Using the same password for a bunch of different accounts, skipping two-step authentication when it’s available, and other risky online behavior is especially common among Millennials—even, previous research shows, if they’re trained techies who you’d think would know better.

The proliferation of cloud-based apps, which make it harder for tech departments to keep an eye on where company data may be vulnerable, isn’t helping. The Softchoice report says employees of all ages who use cloud-based apps are four times more likely to access work files outside the office through a program IT doesn’t know about than those who don’t.

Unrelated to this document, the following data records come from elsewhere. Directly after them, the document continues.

theorem keeps_drainHead {m : Nat} (hm : sub 0x8d700009 m) {s t : State} (h : Keeps m s t) : Keeps m s (drainHead t) := by
  unfold drainHead
  split
  · exact h
  · rename_i r rest hf
    extract_lets r1 q1 s1 s2 n q2 s4 occ s5
    have h1 : Keeps m s s1 := h.step' hm (by apply Same.mk <;> intro b <;> first | exact absurd b (by decide) | rfl) ⟨rfl, rfl, id, Nat.le_refl _, List.suffix_refl _, id, id, id, id, fun hm => by
      simp only [State.core, s1] at hm ⊢
      rw [hf] at hm
      simp only [List.length_cons] at hm
      omega, id⟩
    have h2 : Keeps m s s2 := by
      show Keeps m s (if r1.typ = 2 then _ else _)
      split
      · exact keeps_bumpF (sub_trans (by decide) hm) h1
      · exact h1
    have h5 : Keeps m s s5 := by
      show Keeps m s (if 0 < s2.evc.lost ∧ s2.evc.fifo.length < 64 then _ else _)
      split
      · rename_i hr
        have h4 : Keeps m s s4 := Keeps.mk' (a := 0x8d700009) hm h2 rfl (by apply Same.mk <;> intro b <;> first | exact absurd b (by decide) | rfl)
        split
        · exact keeps_fifoPush (sub_trans (by decide) hm) hr.2 h4
        · exact h4
      · exact h2
    split
    · exact keeps_raiseAenOperator (sub_trans (by decide) hm) h5
    · exact h5

theorem keeps_execEventFifoDrain {m : Nat} (hm : sub 0x8d700009 m) {s t : State} (h : Keeps m s t) : KeepsOut m s (execEventFifoDrain t) := by
  unfold execEventFifoDrain
  try dsimp only
  repeat' (first
    | with_reducible assumption
    | exact sub_trans (by decide) hm
    | with_reducible apply Keeps.next
    | with_reducible apply keeps_drainHead
    | with_reducible apply Keeps.foldl
    | with_reducible apply Keeps.foldr
    | split)

theorem sramAdd_len (rs : List HbRec) (s : State) : (sramAdd rs s).evc.sramRing.length ≤ 1024 := by
  simp only [sramAdd, List.length_drop]
  omega
theorem keeps_sramAdd {m : Nat} (hm : sub 0x100000 m) {s t : State} {a0 : _} (h : Keeps m s t) : Keeps m s (sramAdd a0 t) := by
  have hl := sramAdd_len a0 t
  have e : (sramAdd a0 t).core = { t.core with sram := (sramAdd a0 t).evc.sramRing } := rfl
  refine h.step' hm (by unfold sramAdd; apply Same.mk <;> intro b <;> first | exact absurd b (by decide) | rfl) ?_
  rw [e]
  generalize (sramAdd a0 t).evc.sramRing = r at hl ⊢
  exact { Core.Keeps.refl _ with sram := fun _ => hl }

theorem keeps_hbProgram {m : Nat} (hm : sub 0x180004 m) {s t : State} (h : Keeps m s t) : Keeps m s (hbProgram t) := by
  unfold hbProgram
  try dsimp only
  repeat' (first
    | with_reducible assumption
    | exact sub_trans (by decide) hm
    | with_reducible apply keeps_sramAdd
    | with_reducible apply keeps_updEvc
    | with_reducible apply keeps_beginErase
    | with_reducible apply keeps_dropRing
    | with_reducible apply keeps_beginProgram
    | with_reducible apply Keeps.foldl
    | with_reducible apply Keeps.foldr
    | split
    | (intro; try dsimp only))

theorem keeps_execHerdbookPageProgram {m : Nat} (hm : sub 0x180004 m) {s t : State} (h : Keeps m s t) : KeepsOut m s (execHerdbookPageProgram t) := by
  unfold execHerdbookPageProgram
  try dsimp only
  repeat' (first
    | with_reducible assumption
    | exact sub_trans (by decide) hm
    | with_reducible apply Keeps.next
    | with_reducible apply keeps_hbProgram)

theorem keeps_execHerdbookSectorFail {m : Nat} (hm : sub 0x18000d m) {s t : State} {a0 : _} (h : Keeps m s t) : KeepsOut m s (execHerdbookSectorFail a0 t) := by
  unfold execHerdbookSectorFail
  try dsimp only
  repeat' (first
    | with_reducible assumption
    | exact sub_trans (by decide) hm
    | with_reducible apply Keeps.next
    | with_reducible apply keeps_hbSectorFail)

theorem keeps_execMirrorProgram {m : Nat} (hm : sub 0x10000d m) {s t : State} {a0 : _} (h : Keeps m s t) : KeepsOut m s (execMirrorProgram a0 t) := by
  unfold execMirrorProgram
  try dsimp only
  repeat' (first
    | with_reducible assumption
    | exact sub_trans (by decide) hm
    | with_reducible apply Keeps.next
    | with_reducible apply keeps_fire
    | with_reducible apply Keeps.foldl
    | with_reducible apply Keeps.foldr
    | split
    | (with_reducible apply filter_wf)
    | ((with_reducible apply Same.mk) <;> intro b <;> first | exact absurd b (by decide) | rfl)
    | with_reducible refine Keeps.mk' (a := 0x10000d) ?_ ?_ (Eq.refl _) ?_)

theorem keeps_execInputTransition {m : Nat} (hm : sub 0x681820401a04ad m) {s t : State} {a0 a1 : _} (h : Keeps m s t) : KeepsOut m s (execInputTransition a0 a1 t) := by
  unfold execInputTransition
  try dsimp only
  repeat' (first
    | with_reducible assumption
    | exact sub_trans (by decide) hm
    | with_reducible apply Keeps.next
    | with_reducible apply keeps_setPin
    | with_reducible apply keeps_fire
    | with_reducible apply keeps_pwrwarnEnd
    | with_reducible apply Keeps.foldl
    | with_reducible apply Keeps.foldr
    | split)

theorem keeps_execChatterMaskEnd {m : Nat} (hm : sub 0x20000 m) {s t : State} {a0 : _} (h : Keeps m s t) : KeepsOut m s (execChatterMaskEnd a0 t) := by
  unfold execChatterMaskEnd
  try dsimp only
  repeat' (first
    | with_reducible assumption
    | exact sub_trans (by decide) hm
    | with_reducible apply Keeps.next
    | with_reducible apply keeps_setPin
    | with_reducible apply Keeps.foldl
    | with_reducible apply Keeps.foldr
    | split)

theorem keeps_execChatterWindowEnd {m : Nat} (hm : sub 0x20000 m) {s t : State} {a0 : _} (h : Keeps m s t) : KeepsOut m s (execChatterWindowEnd a0 t) := by
  unfold execChatterWindowEnd
  try dsimp only
  repeat' (first
    | with_reducible assumption
    | exact sub_trans (by decide) hm
    | with_reducible apply Keeps.next
    | with_reducible apply keeps_setPin
    | with_reducible apply Keeps.foldl
    | with_reducible apply Keeps.foldr
    | split)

Not all employees are equally risky, the study notes. “Younger app users are more likely to go rogue than their more senior colleagues,” it says. More than one in three Millennials, and almost as many Gen Xers, work remotely using apps (most often Dropbox or Google Docs) without first getting the IT department’s OK. That compares with 22% of Boomers.

Some Millennials also take a devil-may-care approach to passwords. About 30% “display their app passwords on Post-It notes or somewhere else in plain sight” at work, compared to 20% of Gen Xers and just 11% of Boomers.

More training might help, since Softchoice found that many employees are simply unaware of the risks of their careless technology habits. Over 40% of workers in all age groups say they’ve never been told how to securely move and store private company data, and 39% “have not been told the risks of downloading cloud apps without IT’s knowledge.”

Beyond that, people’s reasons for going their own way in the cloud vary by age. Asked why they were using cloud-based apps the IT department hadn’t approved, most Millennials and Gen Xers said that “IT is too slow to approve their choice,” the report says. Boomers, on the other hand, most often said they “didn’t know they had to notify IT at all.”